Notice that when $\widehat{\theta}$ is unbiased, we obtained the simplified inequality

$Var_{\theta}\left(\widehat{\theta}\right)\geq\frac{1}{nE_{\theta}\left[\left(\frac{\partial}{\partial\theta}\log\,f\left(\left.X_{i}\right|\theta\right)\right)^{2}\right]}=\frac{1}{nVar_{\theta}\left[\frac{\partial}{\partial\theta}\log\,f\left(\left.X_{i}\right|\theta\right)\right]},\,\forall\theta\in\Theta.$

This result presents a few striking features.

First, the log-likelihood function shows up in the denominator.

Second, it is not evaluated at some point $x_{i}$. Rather, the expectation over $X_{i}$ of its derivative w.r.t. $\theta$ is taken.

Third, the last equality follows from a novel result (which we do not prove here):

$Var_{\theta}\left[\frac{\partial}{\partial\theta}\log\,f\left(\left.X_{i}\right|\theta\right)\right]=E_{\theta}\left[\left(\frac{\partial}{\partial\theta}\log\,f\left(\left.X_{i}\right|\theta\right)\right)^{2}\right]$.

This is a special property of the log-likelihood function, since $E_{\theta}\left[\left(\frac{\partial}{\partial\theta}\log\,f\left(\left.X_{i}\right|\theta\right)\right)\right]=0$.

## Fisher Information

We denote the denominator, $I\left(\theta\right)=nE_{\theta}\left[\left(\frac{\partial}{\partial\theta}\log\,f\left(\left.X_{i}\right|\theta\right)\right)^{2}\right]$ as the Fisher information, which is the reciprocal of the minimum attainable variance of unbiased estimators.

## CRLB: Possible Cases

The CRLB is a weak bound, in the sense that an UMVU may fail to reach it.
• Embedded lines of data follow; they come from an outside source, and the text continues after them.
-- ==== Sys2Proof/Machine/Departure.lean ====
section
/-! DEFINITION. The Departure Sequencer's work and the retry rounds: pairing, substitution, evaluation, duty retry rounds,
retry rounds of the Stow Planner, minute events, catch-up and the bank step (R78, R79, R119 to R124, R128, R134, R135,
R138, R143). -/

namespace Sys2Proof.Machine

/-! ## Pairing at arrival (R119) -/

/-- The duty of least departure and then number that a test accepts. -/
def earliestDuty (y : Yard) (p : Duty → Bool) : Option Nat :=
  (dutyOrder y).find? fun d =>
    match dutyOf y d with
    | some r => p r
    | none => false

/-- Case 1: an unpaired BLOCKED duty for which the vehicle is ready. -/
def takesBlocked (v : Vehicle) (r : Duty) : Bool :=
  r.state == .blocked && r.reason == some .noVehicle && r.vehicle.isNone && ready v r

/-- Case 2: an unpaired OPEN duty whose mask holds the vehicle's class. -/
def takesOpen (v : Vehicle) (r : Duty) : Bool :=
  r.state == .opened && r.vehicle.isNone && inMask r.entry.mask v.entry.cls

/-- Pairing at arrival (R119): nothing for a vehicle out of service. -/
def pairArrival (f : Nat) (y : Yard) : Yard :=
  match vehOf y f with
  | none => y
  | some v =>
    if v.entry.outOfService then y
    else
      match earliestDuty y (takesBlocked v) with
      | some d => pair f d y
      | none =>
        match earliestDuty y (takesOpen v) with
        | some d => pair f d y
        | none => y

/-! ## Substitution (R123) -/

/-- The vehicles whose place may be a front, in the order that breaks ties: the apron, then the lanes. -/
def frontOrder (y : Yard) : List Nat := y.apron ++ y.lanes.filterMap fun p => frontVehicle p.2

/-- The own departure of a candidate for a duty, none when the vehicle is no candidate. -/
def candidacy (y : Yard) (r : Duty) (f : Nat) : Option Nat :=
  match vehOf y f with
  | none => none
  | some v =>
    if (atFront y v).isSome && ready v r then
      match v.duty with
      | none => some Config.noDeparture
      | some e =>
        match dutyOf y e with
        | some e => if e.state == .opened && decide (r.entry.departure < e.entry.departure) then some e.entry.departure else none
        | none => none
    else none

/-- The later own departure; the earlier in order on a tie. -/
def betterCandidate (best : Option (Nat × Nat)) (t f : Nat) : Option (Nat × Nat) :=
  match best with
  | none => some (t, f)
  | some (u, g) => if u < t then some (t, f) else some (u, g)

/-- The candidate preferred for a duty. -/
def bestCandidate (y : Yard) (r : Duty) : Option Nat :=
  ((frontOrder y).foldl
    (fun best f => match candidacy y r f with
      | some t => betterCandidate best t f
      | none => best) none).map (·.2)

/-- A vehicle's call from the front it stands at. -/
def callFromFront (k : Site) (d f : Nat) (y : Yard) : Yard :=
  match (vehOf y f).bind (atFront y) with
  | some stand => callVehicle k d f stand y
  | none => y

/-- D goes BLOCKED; the notice is raised when it enters BLOCKED or its reason changes. -/
def block (d : Nat) (r : Duty) (reason : BlockedReason) (y : Yard) : Yard :=
  if r.state = .blocked ∧ r.reason = some reason then y
  else
    raise .dutyBlocked r.vehicle none (some d)
      (updDuty d (fun r => { r with state := .blocked, reason := some reason }) y)

/-- W takes C's former duty unless it is ABSENT. -/
def mayTakeDuty (y : Yard) (w : Option Nat) : Bool :=
  match w with
  | some w => stateOf y w != some .absent
  | none => false

/-- A substitution for duty D. -/
def substitute (k : Site) (r : Duty) (reason : BlockedReason) (y : Yard) : Yard :=
  let d := r.entry.number
  match bestCandidate y r with
  | none => block d r reason y
  | some c =>
    let y := exchange c d (mayTakeDuty y r.vehicle) y
    let y := updDuty d (fun r => { r with marks := { r.marks with swapped := true } }) y
    let y := raise .swap (some c) none (some d) y
    callFromFront k d c y

/-! ## Evaluation (R121, R122) -/

/-- D goes HELD; entering HELD asks the service controller to hurry or to give up the service (R122). -/
def hold (k : Site) (r : Duty) (v : Vehicle) (collect : Bool) (y : Yard) : Yard :=
  if r.state = .held then y
  else
    let f := v.entry.fleet
    let y := updDuty r.entry.number (fun r => { r with state := .held, reason := none }) y
    let urgent (fuel : Bool) (y : Yard) : Yard := { y with todo.urgent := y.todo.urgent ++ [(fuel, f)] }
    match v.state with
    | .fuelWait => if collect then urgent true y else fuelCalls k (fuelUrgent f y)
    | .washWait =>
      if r.entry.wash then
        if collect then urgent false y else washCalls k (washUrgent f y)
      else washCalls k (defer k collect f y)
    | _ => y

/-- The first row of R121's table that applies. The table has no row for a vehicle whose record shows APRON, or CALLED, while it
stands at no front, as inside the relocation of an arrival: it is taken as no vehicle, the model's choice (log 58). -/
def evaluateFor (k : Site) (r : Duty) (v : Vehicle) (collect : Bool) (y : Yard) : Yard :=
  match atFront y v with
  | some stand =>
    if ready v r then callVehicle k r.entry.number v.entry.fleet stand y else substitute k r .notReady y
  | none =>
    match v.state with
    | .departing => callInPlace k r.entry.number v.entry.fleet y
    | .fuelWait | .fuelling | .washWait | .washing | .stowPending => hold k r v collect y
    | .parked => substitute k r .buried y
    | _ => substitute k r .noVehicle y

/-- The evaluation of a duty (R121): none in FREE, and none of a CALLED, DEPARTED or CANCELLED duty. `collect` says that
it belongs to the due events of a minute. -/
def evaluate (k : Site) (collect : Bool) (d : Nat) (y : Yard) : Yard :=
  if clockFree k then y
  else
    match dutyOf y d with
    | none => y
    | some r =>
      if evaluable r.state then
        match r.vehicle.bind (vehOf y) with
        | some v => evaluateFor k r v collect y
        | none => substitute k r .noVehicle y
      else y

/-- The state of a duty. -/
def dutyStateOf (y : Yard) (d : Nat) : Option DutyState := (dutyOf y d).map (·.state)

/-! ## Rounds (R78, R79, R124) -/

/-- A duty retry round (R124). -/
def dutyRound (k : Site) (y : Yard) : Yard :=
  (dutyOrder y).foldl
    (fun y d => match dutyStateOf y d with
      | some s => if waiting s then evaluate k false d y else y
      | none => y) y

/-- The evaluations owed "at once", first come first, then the duty retry rounds owed, until none is (R118, R124, log 10,
log 11, log 44). -/
def drainDuty (k : Site) : Nat → Yard → Yard
  | 0, y => y
  | n + 1, y =>
    match y.todo.lost with
    | d :: rest => drainDuty k n (evaluate k false d { y with todo.lost := rest })
    | [] =>
      match y.todo.dutyRounds with
      | 0 => y
      | m + 1 => drainDuty k n (dutyRound k { y with todo.dutyRounds := m })

/-- What follows each move of a retry round: the direction to the apron sign, and the duty retry rounds (R79, R80). -/
def afterMove (k : Site) (f : Nat) (dir : Direction) (y : Yard) : Yard :=
  drainDuty k Config.roundBound (showSign k (apronSign k) f dir y)

/-- One vehicle of the apron pass (R79): passed over when its duty is BLOCKED. -/
def apronTurn (k : Site) (f : Nat) (y : Yard) : Yard :=
  if ((pairedDuty y f).map (·.state)) = some .blocked then y
  else
    match toLane k f false y with
    | some (y, n) => afterMove k f (.lane n) (report (leaveApron f y))
    | none => y

/-- The apron pass: the first vehicle in APRON, in apron order, that it has not served. -/
def apronPass (k : Site) : Nat → List Nat → Yard → Yard
  | 0, _, y => y
  | n + 1, served, y =>
    match y.apron.find? fun f => stateOf y f == some .apron && !served.contains f with
    | none => y
    | some f => apronPass k n (f :: served) (apronTurn k f y)

/-- STOW_WAIT vehicles not yet served, in ascending since and then fleet number (R3, R79). -/
def waitOrder (y : Yard) (served : List Nat) : List Nat :=
  (sortBy lt2
    (y.roster.filterMap fun p =>
      if p.2.state == .stowWait && !served.contains p.2.entry.fleet then
        some (timeSeconds p.2.since, p.2.entry.fleet)
      else none)).map (·.2)

/-- One vehicle of the waiting pass (R79). -/
def waitTurn (k : Site) (f : Nat) (y : Yard) : Yard :=
  match waitingPlacement k f y with
  | some (y, dir) => afterMove k f dir y
  | none => y

/-- The waiting pass: each turn takes the first of the order as it then stands. A vehicle that enters STOW_WAIT during the pass
is so taken in it even where its since and fleet number lie below those of one already served, which R79 leaves open: the
model's choice (log 52). -/
def waitingPass (k : Site) : Nat → List Nat → Yard → Yard
  | 0, _, y => y
  | n + 1, served, y =>
    match waitOrder y served with
    | [] => y
    | f :: _ => waitingPass k n (f :: served) (waitTurn k f y)

/-- A retry round of the Stow Planner (R79). -/
def retryRound (k : Site) (y : Yard) : Yard :=
  waitingPass k Config.roundBound [] (apronPass k Config.roundBound [] y)

/-- Duties a withdrawn call returned to OPEN are evaluated if their due minute is not later than the present one
(R127). They come after the evaluations that lost or exchanged vehicles owe in the same event (R118), and several are taken in
the order their calls were withdrawn: the model's choice (log 44). -/
def takeReturned (k : Site) (y : Yard) : Yard :=
  let due := y.todo.returned.filter fun d =>
    match dutyOf y d with
    | some r => decide (dueMinute k r.entry ≤ presentMinute k)
    | none => false
  { y with todo.returned := [], todo.lost := y.todo.lost ++ due }

/-- Everything an event owes, run when its changes are complete: evaluations, duty retry rounds, then the retry rounds
of its room events (R78, R118, R124, log 10). -/
def drainFor (k : Site) : Nat → Yard → Yard
  | 0, y => y
  | n + 1, y =>
    let y := drainDuty k Config.roundBound (takeReturned k y)
    match y.todo.roomRounds with
    | 0 => y
    | m + 1 => drainFor k n (retryRound k { y with todo.roomRounds := m })

def drain (k : Site) (y : Yard) : Yard := drainFor k Config.roundBound y

/-! ## Minute events (R121, R128, R142) -/

/-- Issue the urgent moves collected in a minute, the last evaluated first (R122). -/
def issueUrgent (k : Site) (y : Yard) : Yard :=
  y.todo.urgent.reverse.foldl
    (fun y u => if u.1 then fuelCalls k (fuelUrgent u.2 y) else washCalls k (washUrgent u.2 y))
    { y with todo.urgent := [] }

/-- Set a duty's late mark (R117). -/
def setLate (d : Nat) (y : Yard) : Yard := updDuty d (fun r => { r with marks := { r.marks with late := true } }) y

/-- Set the late mark and raise DUTY_LATE with the duty and its vehicle (R128). -/
def markLate (d : Nat) (r : Duty) (y : Yard) : Yard := raise .dutyLate r.vehicle none (some d) (setLate d y)

/-- The late handling of a duty (R128). -/
def lateEvent (d : Nat) (y : Yard) : Yard :=
  match dutyOf y d with
  | none => y
  | some r =>
    if evaluable r.state then markLate d r y
    else if r.state = .called ∧ (r.vehicle.bind (stateOf y)) = some .called then
      raise .callOverdue r.vehicle none (some d) y
    else y

/-- Evaluate a duty that is OPEN when it is reached, and run what that causes (log 16). -/
def dueEvent (k : Site) (collect : Bool) (y : Yard) (d : Nat) : Yard :=
  if dutyStateOf y d = some .opened then drain k (evaluate k collect d y) else y

/-- The duties of the active bank, in order, that a test accepts. -/
def dutiesWhere (y : Yard) (p : Duty → Bool) : List Nat :=
  (dutyOrder y).filter fun d =>
    match dutyOf y d with
    | some r => p r
    | none => false

/-- The minute event of minute m: due events, the urgent moves they collect, then late events (R121, R128, R142). -/
def minuteEvent (k : Site) (y : Yard) (m : Nat) : Yard :=
  let y := (dutiesWhere y fun r => dueMinute k r.entry == m).foldl (dueEvent k true) y
  let y := drain k (issueUrgent k y)
  (dutiesWhere y fun r => lateMinute k r.entry == m).foldl (fun y d => lateEvent d y) y

/-- The minutes from `first` to `last` in ascending order, each whole before the next (R139). -/
def deliver (k : Site) (first last : Nat) (y : Yard) : Yard :=
  (List.range' first (last + 1 - first)).foldl (minuteEvent k) y

/-- The catch-up of due and late duties (R138, R134). -/
def catchUp (k : Site) (y : Yard) : Yard :=
  let y := (dutiesWhere y fun r => decide (dueMinute k r.entry ≤ presentMinute k)).foldl (dueEvent k false) y
  (dutiesWhere y fun r => decide (lateMinute k r.entry ≤ presentMinute k)).foldl
    (fun y d => if ((dutyOf y d).map (·.marks.late)) = some true then y else lateEvent d y) y

/-! ## Bank step and rollover (R135, R143) -/

/-- The running fields of a duty at the start of its day (R135). -/
def freshDuty (e : DutyEntry) : Duty :=
  { entry := e, state := .opened, reason := none, vehicle := none,
    marks := { late := false, early := false, unconfirmed := false, swapped := false }, callTime := none }

/-- Every record of both banks returns to OPEN (R135, step 2). -/
def resetBanks (y : Yard) : Yard :=
  { y with
    bankA := tmap y.bankA fun r => freshDuty r.entry
    bankB := tmap y.bankB fun r => freshDuty r.entry }

/-- The other bank. -/
def otherBank : Bank → Bank
  | .a => .b
  | .b => .a

/-- The vehicles that bank-step pairing reaches, in order (R135, step 4). -/
def pairingOrder (y : Yard) : List Nat :=
  y.apron ++ (y.lanes.flatMap fun p => p.2.items.filterMap (·.vehicle)) ++
  (y.lanes.flatMap fun p => p.2.pendings.map (·.fleet)) ++ y.fuelQ ++ (y.islands.filterMap fun p => p.2.vehicle) ++
  y.washQ ++ y.washLanes.filterMap fun p => p.2.vehicle

/-- The call of a noted duty ends with the day (R135, step 3). -/
def endCall (k : Site) (y : Yard) (l : BoardLine) : Yard :=
  standDown k l.fleet (raise .callWithdrawn (some l.fleet) none (some l.duty) y)

/-- The bank step (R135): the call list holds exactly the CALLED duties with their vehicles, in order of their calls
(R129, log 27). -/
def bankStep (k : Site) (swap : Bool) (y : Yard) : Yard :=
  let noted := y.callList
  let y := if swap || y.activation then { y with active := otherBank y.active, activation := false } else y
  let y := resetBanks y
  let y := { y with roster := tmap y.roster fun v => { v with duty := none } }
  let y := noted.foldl (endCall k) y
  let y := boardsChanged { y with callList := [] }
  (pairingOrder y).foldl (fun y f => pairArrival f y) y

/-- Every vehicle's days since wash rises by one; each rise is reported (R6, R143). -/
def ageWashes (y : Yard) : Yard :=
  { y with
    roster := tmap y.roster fun v => { v with daysSinceWash := satSucc 255 v.daysSinceWash }
    todo.dutyRounds := y.todo.dutyRounds + (y.roster.filter fun p => decide (p.2.daysSinceWash < 255)).length }

/-- Steps 2 to 4 of a rollover (R143). -/
def rollover (k : Site) (y : Yard) : Yard :=
  raise .dayRollover none none none (bankStep k false (ageWashes y))

/-- Run minute events of a rollover with the rounds its own steps owe kept until the whole of it is complete (R143). -/
def deliverAfterRollover (k : Site) (first last : Nat) (y : Yard) : Yard :=
  let z := deliver k first last { y with todo := .none }
  drain k
    { z with
      todo.lost := y.todo.lost ++ z.todo.lost
      todo.returned := y.todo.returned ++ z.todo.returned
      todo.dutyRounds := y.todo.dutyRounds + z.todo.dutyRounds
      todo.roomRounds := y.todo.roomRounds + z.todo.roomRounds }

/-! ## The vehicle leaves the yard (R61, R63, R127) -/

/-- A vehicle has left the yard by the outbound gate: it goes ABSENT, and its departure is settled as case 1 of R61
gives. -/
def settleDeparture (k : Site) (f : Nat) (y : Yard) : Yard :=
  let y := setState k f .absent y
  match pairedDuty y f with
  | none => raise .unplannedDeparture (some f) none (pairedNumber y f) y
  | some r =>
    let d := r.entry.number
    if r.state = .called then settleDuty d y
    else raise .unplannedDeparture (some f) none (some d) (settleDuty d y)

end Sys2Proof.Machine
end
Three possible cases can occur:

• The CRLB is applicable and attainable:
• Estimating $p$ when $X_{i}\sim Ber\left(p\right)$
• Estimating $\mu$ when $X_{i}\sim N\left(\mu,\sigma^{2}\right)$ with $\sigma^{2}$ known.
• The CRLB is applicable, but not attainable:
• Estimating $\sigma^{2}$ when $X_{i}\sim N\left(\mu,\sigma^{2}\right)$: $\widehat{\sigma^{2}}=s^{2},$ while $Var_{\sigma^{2}}\left(s^{2}\right)=\frac{2\sigma^{4}}{n-1}\gt \frac{2\sigma^{4}}{n}$, the latter of which is the CRLB.
• The CRLB is not applicable:
• Estimating $\theta$ when $X_{i}\sim U\left(0,\theta\right)$; $Var_{\theta}\left(\widehat{\theta}_{UMVU}\right)=\frac{1}{n\left(n+2\right)}\theta^{2}$, yet CRLB$=\infty$ or $\frac{\theta^{2}}{n}$.